Conducting plates 102 and 104 are shown as being separated by a
distance of L to form cavity 106 therebetween, and conducting
plates 102 and/or 104 may be formed on the surface of a substrate.
In one embodiment, the distance L is at the nanometer scale (e.g.,
1 nm or less, 5 nm or less, 10 nm or less, etc.). Conducting plates
102 and 104 may be enclosed by a vacuum field 108, which is filled
with virtual photons. At the distance of L, certain modes of the
virtual photons of field 108 (e.g., modes having a wavelength
greater than greater than L) cannot fit within cavity 106. Because
the certain modes cannot fit within cavity 106, the energy density
within cavity 106 is less than the energy density in field 108, and
a force is exerted on the outside of plates 102 and 104 that is
greater than the force exerted on the inside of plates 102 and 104,
which pushes plates 102 and 104 together. By altering the
conductivity of plates 102 and/or 104, the strength of the
Casimir-effect can be controlled, and/or turned off entirety (e.g.,
if plate 102 and/or 104 is altered such that either becomes an
insulator). For example, in one embodiment, plate 102 or 104 may be
a conducting surface (e.g., conducting material, conducting layer)
comprised of N-type doped silicon, which normally has a high
density off free charge carriers (electrons) but is adjacent to
(but electrically isolated from) a gate structure, such that
applying a negative voltage to the gate can push the electrons out
of the conducting layer, and thereby transform the plate into an
insulator.

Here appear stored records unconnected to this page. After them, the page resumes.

-- ==== Sys2Proof/Certificates/Slice0/Obligations.lean ====
section
/-! DEFINITION. The statements for the provers. Each is a proposition about `exec`, `step`, the decoder or the state after
reset. The tables of constructors, with what each computes, stand before the statements that use them. -/

namespace Sys2Proof.Claims

open Sys2Proof Sys2Proof.Machine

/-- A head with every field 0. -/
def plain : Head := { ginv := false, gpred := 0, nas := 0, next := 0, dist := 0, yld := false, last := false }
/-- An S-form tail with every field 0. -/
def noTail : STail := { wsem := 0, wthr := 0, ssem := 0, sinc := 0, wen := false, sen := false, stime := false, cons := false }

/-- Context c of tile k is at an instruction boundary with nothing that holds it there; alone or a leader, it is its turn; and the
word at its pc lies in the instruction cache with no breakpoint on it. -/
structure Ready (s : State) (k c : Nat) (w : IWord) : Prop where
  run : (s.ctx k c).c.run = .ready
  phase : (s.ctx k c).c.phase = .fresh
  saving : (s.ctx k c).c.saving = false
  window : (s.ctx k c).c.fpStop = false
  lead : ∀ g, (s.ctx k c).c.gang = some g → g.member = 0
  turn : s.onTurn k c = true
  held : (s.ctx k c).c.held = []
  stop : (s.ctx k c).c.stopReq = false
  twin : (s.ctx k c).c.twinStop = false
  ire : (s.ctx k c).c.twinIre = false
  join : (s.ctx k c).c.preJoin = none
  going : s.paused k = false
  word : (s.tile k).icache.get none (s.ctx k c).r.pc.toNat = some w
  free : (s.tile k).breakAt c (s.ctx k c).r.pc.toNat = none

/-- The state in which context c of tile k executes the word w. -/
def moving (s : State) (rest : List Sys2Proof.Machine.Action) (k c : Nat) (w : IWord) : State :=
  { s with agenda := rest, cur := k, curCtx := c, iword := w }

end Sys2Proof.Claims

open Sys2Proof Sys2Proof.Machine Sys2Proof.Claims

/-! ### Steps, decoding and encoding -/

/-- A STEP RUNS THE DECODED INSTRUCTION (R7, R38, R100): the attempt of a context that nothing holds back is `exec` of the
instruction at its pc. An attempt that does not issue (a wait, a stall) stands as it is. One that issues is a clock of the tile, whose
contexts `clockPair` names: when it is not among them, nothing happens; when it alone is, the clock is its instruction, and the pointer
moves past it, which is so when no other context of the tile is ready; when another one is too, both issue in the one step, where they
can, and the pointer moves past the second. A step of another agent is `exec` of it. -/
def Sys2Proof.Claims.DecodedWordRuns : Prop :=
  (∀ (s : State) (k c : Nat) (rest : List Sys2Proof.Machine.Action) (w : IWord) (i : Instr) (t : State),
    s.agenda = .issue k c :: rest → Ready s k c w → decode w = .ok i → exec i (moving s rest k c w) = .next t →
    let s0 : State := { s with agenda := rest }
    let issues := (s.ctx k c).hasIssued (t.ctx k c)
    (issues = false → step s = .next t) ∧
    let p := s0.clockPair k c
    (issues = true → p.contains c = false → step s = .next s0) ∧
    (issues = true → p = [c] → step s = .next (t.updTile k (·.issued s.gtime [c]))) ∧
    (issues = true → c < 4 → (∀ d, d ≠ c → s0.issues k d = false) → step s = .next (t.updTile k (·.issued s.gtime [c]))) ∧
    (issues = true → p.contains c = true → p ≠ [c] → ∀ u, s0.together k p [] = some u → step s = .next (u.updTile k (·.issued s.gtime p)))) ∧
  (∀ (s : State) (rest : List Sys2Proof.Machine.Action) (i : Instr),
    s.agenda = .op i :: rest → encodeFields i = none → step s = exec i { s with agenda := rest })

Alternatively, plate 102 (or 104) can be doped such that
it is normally an insulator, but has a gate that can be positively
charged to attract electrons and thereby transform the plate into a
conductor. The scope of the present disclosure is not limited to a
specific manner of adjusting the insulating properties of plates
102 and 104.
[0017] Referring to FIG. 2, a block diagram of Casimir-effect
device 200 is shown, according to one embodiment. Casimir-effect
device 200 includes at least one conducting material 202 and a
semiconducting material 204 (i.e., a semiconductor device,
semiconducting layer). In one embodiment, conducting material 202
is a nominally flat surface and semiconducting material 204 has a
surface that is arranged parallel to conducting material 202. The
conducting material 202 may also be referred to as a conducting
layer herein. Conducting material 202 and semiconducting material
204 are separated by a small gap (e.g., a nanometer-scale gap, or
smaller). For example, in one embodiment, the gap is 1 nanometer.

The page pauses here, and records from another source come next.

/-- Every compare is `compareX` of its condition (Table 3). -/
theorem exec_compareRows : ∀ row ∈ Claims.compareRows, ∀ (s : State) (f : XAB), exec (row.1 f) s = compareX row.2 f s := by
  unfold Claims.compareRows
  repeat' refine List.forall_mem_cons.2 ⟨fun _ _ => rfl, ?_⟩
  simp
/-- Every predicate instruction is `predX` of its function. -/
theorem exec_predicateRows : ∀ row ∈ Claims.predicateRows, ∀ (s : State) (f : XAB), exec (row.1 f) s = predX row.2 f s := by
  unfold Claims.predicateRows
  repeat' refine List.forall_mem_cons.2 ⟨fun _ _ => rfl, ?_⟩
  simp

/-- The predicates packed, with bit 0 as 1 (R51). -/
theorem Regs.packed_eq (r : Regs) : r.packed = r.preds ||| 1 :=
  (by decide : ∀ p : BitVec 8, BitVec.ofNat 8 (p.toNat / 2 * 2 + 1) = p ||| 1) r.preds

end Sys2Proof.Machine

namespace Sys2Proof.Proofs
open Sys2Proof Sys2Proof.Machine Sys2Proof.Claims

theorem compareAndPredicateResults : CompareAndPredicateResults := by
  refine ⟨fun s f hr row hrow => ?_, fun s f hr row hrow => ?_⟩
  · have hc := Regs.combine_combines s.me.r f.x (s.guard f.h) (row.2 (s.rx f.a.num) (xOperand s f.b f.x))
    refine ⟨_, ?_, hc.rest, hc.others, hc.zero, hc.targets⟩
    rw [exec_compareRows row hrow, compareX, issue_runs hr (by simp)]
    rfl
  · have hc := Regs.combine_combines s.me.r f.x (s.guard f.h) (row.2 (s.rp f.a.num) (s.rp f.b.num))
    refine ⟨_, ?_, hc.rest, hc.others, hc.zero, hc.targets⟩
    rw [exec_predicateRows row hrow, predX, issue_runs hr (by simp)]
    rfl

theorem predicateMovesAndSelect : PredicateMovesAndSelect := by
  refine ⟨fun s f hd => ?_, fun s f hd => ?_, fun s f hd => ?_⟩
  · rw [show exec (.pmov f) s = execPmov f s from rfl, execPmov, issue_does hd, conclude_ok, State.passWait_me_r, Regs.packed_eq]
  · have hlow : BitVec.ofNat 8 ((s.rx f.a.num).toNat % 256) = (s.rx f.a.num).setWidth 8 := BitVec.eq_of_toNat_eq (by simp)
    rw [show exec (.pset f) s = execPset f s from rfl, execPset, issue_does hd, conclude_ok, State.passWait_rx, hlow]
  · rw [show exec (.sel f) s = execSel f s from rfl, execSel, issue_does hd, conclude_ok, passWait_none]

/-- Settles O9: a compare writes what its combining type says of its condition, and the others write what they read. -/
theorem predicateResults : Obligations.PredicateResults := ⟨compareAndPredicateResults, predicateMovesAndSelect⟩

end Sys2Proof.Proofs
end

section
/-! SUPPORT. Register updates that read what they write, for the control instructions (R33, R62, R63). -/

namespace Sys2Proof.Machine

/-- A register update is decided by what it makes of the registers as they are. -/
theorem State.updR_congr {s : State} {f g : Regs → Regs} (h : f s.me.r = g s.me.r) : s.updR f = s.updR g := by
  have hx : ({ s.me with r := f s.me.r } : Ctx) = { s.me with r := g s.me.r } := by rw [h]
  exact congrArg (s.setCtx s.cur s.curCtx) hx
theorem toNat_immZ (v : BitVec 32) : (immZ v).toNat = v.toNat := by
  have := v.isLt
  simp [immZ]
  omega

end Sys2Proof.Machine

namespace Sys2Proof.Proofs
open Sys2Proof Sys2Proof.Machine Sys2Proof.Claims

theorem controlValues : ControlValues := by
  refine ⟨fun s f hd hroom => ?_, fun s f hd => ?_, fun s f hd => ?_, fun s f hd => ?_, fun s f hd hroom => ?_,
    fun s f v l hd hstk => ?_, fun s f hd => ?_, fun s f hd => ?_⟩
  · rw [show exec (.enter f) s = execEnter f s from rfl, execEnter, issue_does hd]
    exact congrArg (s.conclude _ _ _ _) (if_neg (by rw [toNat_immZ]; exact hroom.not_gt))
  · rw [show exec (.leave f) s = execLeave f s from rfl, execLeave, issue_does hd]
    rfl
  · rw [show exec (.lcset f) s = execLcset f s from rfl, execLcset, issue_does hd, conclude_ok, State.passWait_rx]
  · rw [show exec (.lcsetImm f) s = execLcsetImm f s from rfl, execLcsetImm, issue_does hd]
    rfl
  · rw [show exec (.lcpush f) s = execLcpush f s from rfl, execLcpush, issue_does hd, State.passWait_me_r, if_pos hroom, conclude_ok]
    exact congrArg (fun t => Host.Outcome.next (State.finish t f.h _ true false)) (State.updR_congr (by simp))
  · rw [show exec (.lcpop f) s = execLcpop f s from rfl, execLcpop, issue_does hd, State.passWait_me_r, hstk]
    rfl
  · rw [show exec (.yield f) s = execYield f s from rfl, execYield, issue_does hd, conclude_ok, State.passWait_curCtx]
  · rw [show exec (.irgn f) s = execIrgn f s from rfl, execIrgn, issue_does hd, conclude_ok]
    exact congrArg (fun t => Host.Outcome.next (State.finish t f.h _ true false)) (State.updR_congr (by simp [pcPlus]))

theorem stackLimitFaults : StackLimitFaults := by
  refine ⟨fun s f hd hlow => ?_, fun s f hd hfull => ?_, fun s f hd hnone => ?_⟩
  · rw [show exec (.enter f) s = execEnter f s from rfl, execEnter, issue_does hd]
    exact congrArg (s.conclude _ _ _ _) (if_pos (by rw [toNat_immZ]; exact hlow))
  · rw [show exec (.lcpush f) s = execLcpush f s from rfl, execLcpush, issue_does hd, State.passWait_me_r, if_neg (by omega), conclude_trap]
  · rw [show exec (.lcpop f) s = execLcpop f s from rfl, execLcpop, issue_does hd, State.passWait_me_r, hnone]
    rfl

/-- Settles O11: each control instruction that runs is decided by its room on the stack, or writes what it reads. -/
theorem controlResults : Obligations.ControlResults := ⟨controlValues, stackLimitFaults⟩

end Sys2Proof.Proofs
end

section
/-! SUPPORT. What guards a system instruction (R36, R338): its level, its operand codes, its operand words. -/

namespace Sys2Proof.Machine

/-- The refusals of an instruction, in their order: below its level, with an operand code that it cannot take, and, where nothing holds it
back, with operand words that are not `legal`. -/
def Refuses (s : State) (h : Head) (t : STail) (need : Level) (ops : List Req) (legal : Prop) (o : Out) : Prop :=
  (s.me.c.level.reaches need = false → o = .next (s.takeFault { cause := 0x03 })) ∧
  (s.me.c.level.reaches need = true → opsOk s.me.r.win h ops = false → o = .next (s.takeFault { cause := 0x02 })) ∧
  (s.does h (some t) need ops = true → t.wen = false → ¬ legal → o = .next (s.takeFault { cause := 0x02 }))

In another embodiment, the gap is 10 nanometers, etc. In an
embodiment, an electric field is applied to the semiconductor
material to vary a charge density near the surface or a surface
portion of the semiconductor material that is facing the gap. The
electric field may vary a charge density of the surface portion of
the semiconductor material facing the gap. In an embodiment, the
near surface of the semiconductor material may vary from
essentially conducting to essentially non-conducting in response to
the electric field. In some embodiments, the electric field is
applied by applying a voltage between the conducting material 202
and the semiconducting material 204.
[0018] In some embodiments, a field-effect gate 206 is formed over
at least a portion of semiconducting material 204, which may be
used to control a Casimir force between conducting material 202 and
semiconducting material 204. For example, a voltage can be applied
to the field-effect gate 206 to alter the density of free charge
carriers in a portion of semiconducting material 204 facing the
gap. The field-effect gate 206 may be formed in various ways. In
one embodiment, the field-effect gate 206 is formed by the
conducting material 202 itself, which is insulated from
semiconducting material 204 by the gap. In another embodiment, the
field effect gate 206 is formed by a differently-doped region in
contact with the semiconducting material 204. For example, the
field effect gate 206 may include a portion of the semiconductor
material 204. The field effect gate 206 may comprise the rear
surface portion of the semiconducting layer having a different
doping from the remainder of the semiconductor layer, and isolated
from the remainder of the semiconductor layer by a P-N junction or
a P-I-N junction. In another embodiment, the field-effect gate 206
is formed by an electrode that is insulated from semiconducting
material 204 (e.g., semiconducting material 204 may comprise the
channel of a metal-oxide-semiconductor-field-effect transistor
(MOSFET)). Other known methods of forming field-effect gate 206 may
also be utilized to alter the density of free charge carriers in
the portion of semiconducting material 204 facing the gap.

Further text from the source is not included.